1 year 6 months ago - 1 year 6 months ago#56268by dtat60
Thanks for the encouragement, Rockyiss! I hoping to get through this without too many issues. I dislike the Prednisone also but I have to admit it must work pretty good. I base this on the fact that for my first 2 treatments (I've now done 2/6) the next few days after I stop the steroids (day 6&7) are my worst days and then things begin to get better. I've noticed the CHOP affect my heart somewhat the day after, that concerns me a bit, although the Doc says that is not unusual and my heart seems to be in good shape and I've have now started having to urinate very often similar to right before I was first diagnosed with Bladder Cancer, however the [C]Cyclophosphamide -HOP is known to irritate your bladder and cause discomfort when you pass urine so I'm hoping that is the case.
I 'm just hoping that the long term affects of the Chemo do not haunt me and I can return to my normal activities. The BCG treatment and maintenance was not as dramatic for me as this but so far has been successful, hoping this will as well. Just keeping my fingers crossed that things will improve in a few more months and I'll look back with much glee!!
I've lost my hair now and my DW says I do have a good shaped head
Hi , I just wanted to let you know my husband was found to have large b cell non Hod. Lym in 2008. His Dr was very sure he would beat it with R-chop. After his second treatment his scans showed the cancer being knocked down . He lost ALL of his hair after the 2nd treatment. He hated taking the prednisone . Be sure to take your nausea meds even if you don't think you need them , if you think your doing ok you might get the surprise my husband got when he didn't take them, the nausea caught up with him. Once he started back on them he was fine. The chemo knocked him on his butt but it also cured him of the lymphoma. His last scan in 2014 showed no lymphoma.
I just wanted you to know b-cell is very beatable !
Ps I'm the one that has the bladder cancer , in fact I found out on Mon it is back. Time to get it out again.
WOW ! That is great news.
some part of your drug cocktail is amazing.
What's with this Bleeding ? 6/2015
DX: HG Papillary & CIS
3 Years and 30 BCG/BCG+Inf
Tis CIS comes back.
BC clear as of 5/17 !
RCC found in my one & only kidney 10/17
Begin Chemo; Cisplatin and Gemzar
8/18 begin Chemo# 3
Begin year 4 with cis
2/19 Chemo #4
9/19 NED again
1/2020 CIS is back...
I have to share the good news - after my first treatment on Tuesday, by end of day Wednesday my eye pressure is gone and I can breath out of my right nostril for the first time since last March, also smell is back. Simply amazing stuff - so far no major side effects from the Chemo.
I plan on making an appointment with my Urologist to discuss the plan going forward.
1 year 7 months ago - 1 year 7 months ago#56052by Alan
Sorry about your situation. NOTHING says you must continue BCG. There have been many on these forums with different protocols and after 18 inductions you do have protection. In my own case it was once a week for 6 weeks, off 6, the 6 more and that was it. Many on these boards have also taken greatly reduced strength dosage of BCG besides different regimens. All I am saying is: everyone's body is different and there is no consensus on what is best in BCG except it is proven to be viable in juicing up the immune system. I am not saying to or not do, it just isn't a have to.

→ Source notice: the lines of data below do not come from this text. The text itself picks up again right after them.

/-! ## What a command stores -/

/-- An update stores inside the buffers' arrays, `dumpbuf` having `n` bytes. -/
def Upd.Fits (n : Nat) : Upd → Prop
  | .storeRx bytes => bytes.length ≤ 255
  | .spoilRx k => k ≤ 255
  | .storeDump i _ => i < n
  | _ => True

theorem State.BuffersInside.apply {s : State} (h : s.BuffersInside) {u : Upd} (hu : u.Fits s.config.dumpCount) :
    (s.apply u).BuffersInside := by
  cases u with
  | storeRx bytes => exact ⟨h.tx, h.rx.writeFrom hu, h.dump⟩
  | spoilRx k => exact ⟨h.tx, h.rx.writeFrom (by simpa using (show k ≤ 255 from hu)), h.dump⟩
  | storeDump i v => exact ⟨h.tx, h.rx, h.dump.write hu v⟩
  | _ => exact ⟨h.tx, h.rx, h.dump⟩

/-- Every update of a command's pseudocode fits, whatever the environment answers and whatever RadioState holds. -/
def Prog.Fits (n : Nat) : Prog → Prop
  | .respond _ _ => True
  | .respondPending => True
  | .issue op k => ∀ a, op.Answers a → (k a).Fits n
  | .update u p => u.Fits n ∧ p.Fits n
  | .ask k => ∀ r, (k r).Fits n

/-- The answers to an operation, one by one. -/
theorem Op.forall_answers (op : Op) (P : Answer → Prop) :
    (∀ a, op.Answers a → P a) ↔ (∀ d, d.length = op.dataLength → P (.ok d)) ∧ (op.isAnswered = true → P .fail) := by
  constructor
  · intro h
    exact ⟨fun d hd => h _ (.inl ⟨d, rfl, hd⟩), fun ho => h _ (.inr ⟨rfl, ho⟩)⟩
  · rintro ⟨hok, hfail⟩ a (⟨d, rfl, hd⟩ | ⟨rfl, ho⟩)
    · exact hok d hd
    · exact hfail ho

section
variable {n : Nat}

@[simp] theorem respond_fits (st : Status) (d : Word) : (Prog.respond st d).Fits n ↔ True := Iff.rfl

@[simp] theorem respondPending_fits : Prog.respondPending.Fits n ↔ True := Iff.rfl

@[simp] theorem raise_fits (st : Status) : (raise st).Fits n ↔ True := Iff.rfl

@[simp] theorem raiseWith_fits (st : Status) (d : Word) : (raiseWith st d).Fits n ↔ True := Iff.rfl

@[simp] theorem update_fits (u : Upd) (p : Prog) : (Prog.update u p).Fits n ↔ u.Fits n ∧ p.Fits n := Iff.rfl

@[simp] theorem ask_fits (k : Radio → Prog) : (Prog.ask k).Fits n ↔ ∀ r, (k r).Fits n := Iff.rfl

@[simp] theorem ite_fits (P : Prop) [Decidable P] (p q : Prog) :
    (if P then p else q).Fits n ↔ if P then p.Fits n else q.Fits n := by
  split <;> rfl

@[simp] theorem regWriteElse_fits (f : Prog) (a : Addr) (v : Byte) (k : Prog) :
    (regWriteElse f a v k).Fits n ↔ k.Fits n ∧ f.Fits n := by
  simp [regWriteElse, Prog.Fits, Op.forall_answers, Op.dataLength, Op.isAnswered]

@[simp] theorem regWrite_fits (a : Addr) (v : Byte) (k : Prog) : (regWrite a v k).Fits n ↔ k.Fits n := by
  simp [regWrite]

@[simp] theorem regReadElse_fits (f : Prog) (a : Addr) (k : Byte → Prog) :
    (regReadElse f a k).Fits n ↔ (∀ b, (k b).Fits n) ∧ f.Fits n := by
  simp [regReadElse, Prog.Fits, Op.forall_answers, Op.dataLength, Op.isAnswered, List.length_eq_one_iff]

@[simp] theorem regRead_fits (a : Addr) (k : Byte → Prog) : (regRead a k).Fits n ↔ ∀ b, (k b).Fits n := by
  simp [regRead]

@[simp] theorem rmw_fits (a : Addr) (mask val : Byte) (k : Prog) : (rmw a mask val k).Fits n ↔ k.Fits n := by
  simp [rmw]

@[simp] theorem busInit_fits (k : Prog) : (busInit k).Fits n ↔ k.Fits n := by
  simp [busInit, Prog.Fits, Op.forall_answers, Op.dataLength, Op.isAnswered]

@[simp] theorem delay_fits (ms : Nat) (k : Prog) : (delay ms k).Fits n ↔ k.Fits n := by
  simp [delay, Prog.Fits, Op.forall_answers, Op.dataLength, Op.isAnswered]

@[simp] theorem cleanupWrite_fits (a : Addr) (v : Byte) (onOk : Prog → Prog) (k : Prog) :
    (cleanupWrite a v onOk k).Fits n ↔ (onOk k).Fits n ∧ k.Fits n := by
  simp [cleanupWrite, Prog.Fits, Op.forall_answers, Op.dataLength, Op.isAnswered, Upd.Fits]

@[simp] theorem setModeElse_fits (f : Prog) (c : Config) (m : Mode) (k : Prog) :
    (setModeElse f c m k).Fits n ↔ k.Fits n ∧ f.Fits n := by
  simp [setModeElse, Upd.Fits]

@[simp] theorem setMode_fits (c : Config) (m : Mode) (k : Prog) : (setMode c m k).Fits n ↔ k.Fits n := by
  simp [setMode]

theorem burstWriteElse_fits {f k : Prog} (hf : f.Fits n) (hk : k.Fits n) (a : Addr) (len next : Nat) :
    (burstWriteElse f a len next k).Fits n := by
  simp [burstWriteElse, Prog.Fits, Op.forall_answers, Op.dataLength, Op.isAnswered, Upd.Fits, hf, hk]
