-- ==== Sys2Proof/Certificates/Slice0/Obligations.lean ====
section
/-! DEFINITION. The statements for the provers: what each command does and leaves alone, where it
completes, the encoding, the step, the invariant, reset and the control registers. Each docstring names
the rule it formalises. -/

open Sys2Proof Sys2Proof.Machine

/-- SETLO writes the zero-extended immediate and completes (R140). -/
def Obligations.SetloWritesZeroExtendedImmediate : Prop :=
  ∀ (s : State) (d : SReg) (imm16 : BitVec 16), s.halted = false →
    decode (BitVec.ofNat 32 (0x01000000 + d.val * 2 ^ 20 + imm16.toNat)) = some (.setlo d imm16) ∧
    ∃ t, exec (.setlo d imm16) s = .next t ∧
      (t.readS d).toNat = imm16.toNat ∧ (∀ i, i ≠ d → t.readS i = s.readS i) ∧
      KeepsV s t ∧ KeepsR s t ∧ KeepsP s t ∧ KeepsMem s t ∧ CompletesQuietly s t

/-- SETHI replaces the high half of S[d], keeps the low half, and completes (R141). -/
def Obligations.SethiReplacesHighHalf : Prop :=
  ∀ (s : State) (d : SReg) (imm16 : BitVec 16), s.halted = false →
    decode (BitVec.ofNat 32 (0x02000000 + d.val * 2 ^ 20 + imm16.toNat)) = some (.sethi d imm16) ∧
    ∃ t, exec (.sethi d imm16) s = .next t ∧
      (t.readS d).toNat = imm16.toNat * 2 ^ 16 + (s.readS d).toNat % 2 ^ 16 ∧
      (∀ i, i ≠ d → t.readS i = s.readS i) ∧
      KeepsV s t ∧ KeepsR s t ∧ KeepsP s t ∧ KeepsMem s t ∧ CompletesQuietly s t

/-- VCLR zeroes V[d], keeps everything else, and completes (R142). -/
def Obligations.VclrZeroesOneVector : Prop :=
  ∀ (s : State) (d : VReg), s.halted = false →
    decode (BitVec.ofNat 32 (0x03000000 + d.val * 2 ^ 20)) = some (.vclr d) ∧
    ∃ t, exec (.vclr d) s = .next t ∧
      t.readV d = 0 ∧ (∀ k < 16, byteLane (t.readV d) k = 0) ∧ (∀ i, i ≠ d → t.readV i = s.readV i) ∧
      KeepsR s t ∧ KeepsP s t ∧ KeepsS s t ∧ KeepsMem s t ∧ CompletesQuietly s t

/-- CLRST clears TS, touches no other status or error bit, and completes (R144). -/
def Obligations.ClrstClearsOnlyTooSmall : Prop :=
  ∀ s : State, s.halted = false →
    decode 0x04000000#32 = some .clrst ∧
    ∃ t, exec .clrst s = .next t ∧
      t.status.ts = false ∧ t.status.ill = s.status.ill ∧ t.status.merr = s.status.merr ∧
      KeepsErrors s t ∧ KeepsRegisters s t ∧ KeepsMem s t ∧ KeepsOutside s t ∧ t.cmdCnt = s.cmdCnt + 1

/-- LI: the expansion of LI Sd, imm32 leaves imm32 in S[d] (R81). -/
def Obligations.LoadImmediateExpansionLoadsWord : Prop :=
  ∀ (s : State) (d : SReg) (imm32 : Word), s.halted = false →
    expandLI d imm32 =
        (if imm32.toNat < 2 ^ 16 then [.setlo d (imm32.setWidth 16)]
         else [.setlo d (imm32.setWidth 16), .sethi d (imm32.extractLsb' 16 16)]) ∧
    ∃ t, execSeq (expandLI d imm32) s = .next t ∧
      t.readS d = imm32 ∧ (∀ i, i ≠ d → t.readS i = s.readS i) ∧
      KeepsV s t ∧ KeepsR s t ∧ KeepsP s t ∧ KeepsMem s t ∧
      t.cmdCnt = s.cmdCnt + BitVec.ofNat 32 (expandLI d imm32).length

/-- LDPR loads the two halves of R[d], or changes nothing on an invalid address (R101). -/
def Obligations.LdprLoadsBothHalves : Prop :=
  ∀ (s : State) (d : RReg) (a p : SReg), s.halted = false →
    decode (BitVec.ofNat 32 (0x10000000 + d.val * 2 ^ 20 + a.val * 2 ^ 16 + p.val * 2 ^ 12)) =
      some (.ldpr d a p) ∧
    (Valid16 s (s.readS a) → Valid16 s (s.readS a + s.readS p) →
      ∃ t, exec (.ldpr d a p) s = .next t ∧
        (∀ k < 16, byteLane (t.readR d).lo k = s.mem.read (byteAddr (s.readS a) k)) ∧
        (∀ k < 16, byteLane (t.readR d).hi k = s.mem.read (byteAddr (s.readS a + s.readS p) k)) ∧
        (∀ i, i ≠ d → t.readR i = s.readR i) ∧
        KeepsV s t ∧ KeepsP s t ∧ KeepsS s t ∧ KeepsMem s t ∧ CompletesQuietly s t) ∧
    (¬(Valid16 s (s.readS a) ∧ Valid16 s (s.readS a + s.readS p)) →
      ∃ t, exec (.ldpr d a p) s = .next t ∧
        RecordsMemError (.ldpr d a p) (span (s.readS a) 16 ++ span (s.readS a + s.readS p) 16) s t ∧
        KeepsRegisters s t ∧ KeepsMem s t)

/-- LDV loads V[d] from S[a] + n*S[p], or changes nothing on an invalid address (R143). -/
def Obligations.LdvLoadsOneRow : Prop :=
  ∀ (s : State) (d : VReg) (a p : SReg) (n : Fin 16), s.halted = false →
    decode (BitVec.ofNat 32
      (0x11000000 + d.val * 2 ^ 20 + a.val * 2 ^ 16 + p.val * 2 ^ 12 + n.val * 2 ^ 8)) =
      some (.ldv d a p n) ∧
    (Valid16 s (s.readS a + BitVec.ofNat 32 n.val * s.readS p) →
      ∃ t, exec (.ldv d a p n) s = .next t ∧
        (∀ k < 16, byteLane (t.readV d) k =
          s.mem.read (byteAddr (s.readS a + BitVec.ofNat 32 n.val * s.readS p) k)) ∧
        (∀ i, i ≠ d → t.readV i = s.readV i) ∧
        KeepsR s t ∧ KeepsP s t ∧ KeepsS s t ∧ KeepsMem s t ∧ CompletesQuietly s t) ∧
    (¬Valid16 s (s.readS a + BitVec.ofNat 32 n.val * s.readS p) →
      ∃ t, exec (.ldv d a p n) s = .next t ∧
        RecordsMemError (.ldv d a p n) (span (s.readS a + BitVec.ofNat 32 n.val * s.readS p) 16) s t ∧
        KeepsRegisters s t ∧ KeepsMem s t)

/-- STD stores the 16 bytes of V[a] at S[d] + n*S[p] and nothing else, or nothing at all (R116). -/
def Obligations.StdStoresOneRegister : Prop :=
  ∀ (s : State) (a : VReg) (d p : SReg) (n : Fin 16), s.halted = false →
    decode (BitVec.ofNat 32
      (0x12000000 + a.val * 2 ^ 20 + d.val * 2 ^ 16 + p.val * 2 ^ 12 + n.val * 2 ^ 8)) =
      some (.std a d p n) ∧
    (Valid16 s (s.readS d + BitVec.ofNat 32 n.val * s.readS p) →
      ∃ t, exec (.std a d p n) s = .next t ∧
        (∀ k < 16, t.mem.read (byteAddr (s.readS d + BitVec.ofNat 32 n.val * s.readS p) k) =
          byteLane (s.readV a) k) ∧
        (∀ x, x ∉ span (s.readS d + BitVec.ofNat 32 n.val * s.readS p) 16 →
          t.mem.read x = s.mem.read x) ∧
        KeepsRegisters s t ∧ CompletesQuietly s t) ∧
    (¬Valid16 s (s.readS d + BitVec.ofNat 32 n.val * s.readS p) →
      ∃ t, exec (.std a d p n) s = .next t ∧
        RecordsMemError (.std a d p n) (span (s.readS d + BitVec.ofNat 32 n.val * s.readS p) 16) s t ∧
        KeepsRegisters s t ∧ KeepsMem s t)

DX 5/6/2008 TAG3 papillary tumor .5 CM in size. 2 TURBS followed by 6 instillations of BCG weekly with a second round of 6 after a 6 week wait.
1 year 7 months ago - 1 year 7 months ago#56051by dtat60
Thanks for the reply - I will discuss with my Urologist, very interesting. From what I read the P is used primarily to prevent allergic reactions from the other drugs and to combat the nausea. Along with the R-CHOP I also have a lot of other drugs, mostly to combat the side effects of Chemo. I also had a port installed and it made things much better for installation. I was kind of disappointed that not everyone would use it (for IV contrast and blood draws) unless they have someone trained on staff.
It has been a flurry of tests over the last 3-4 weeks - Bone marrow biopsy, lumbar puncture, CT, MRI, PET, ECG. I will also have to have intrathecal (spine injection) Methotrexate. The Oncologist said that he would rather wait till after Chemo because after he withdraws the spinal fluid and then inserts the treatment he could hit a blood vessel and accidentally "seed" the lymphoma. This is being done prophylactically. Really? My philosophy is "if it's not broke don't fix it" but he says that if he doesn't do it and it latter appears in my central nervous system he would regret it. I sometimes feel that I am a victim of "standard protocol" which I guess is statistically proven?
Anyway - a new adventure! I'll lose my hair in the next few weeks (donating to "Locks of Love") and that will be a shock, not sure about my beard.
All the best to you and hope you have success in your treatments.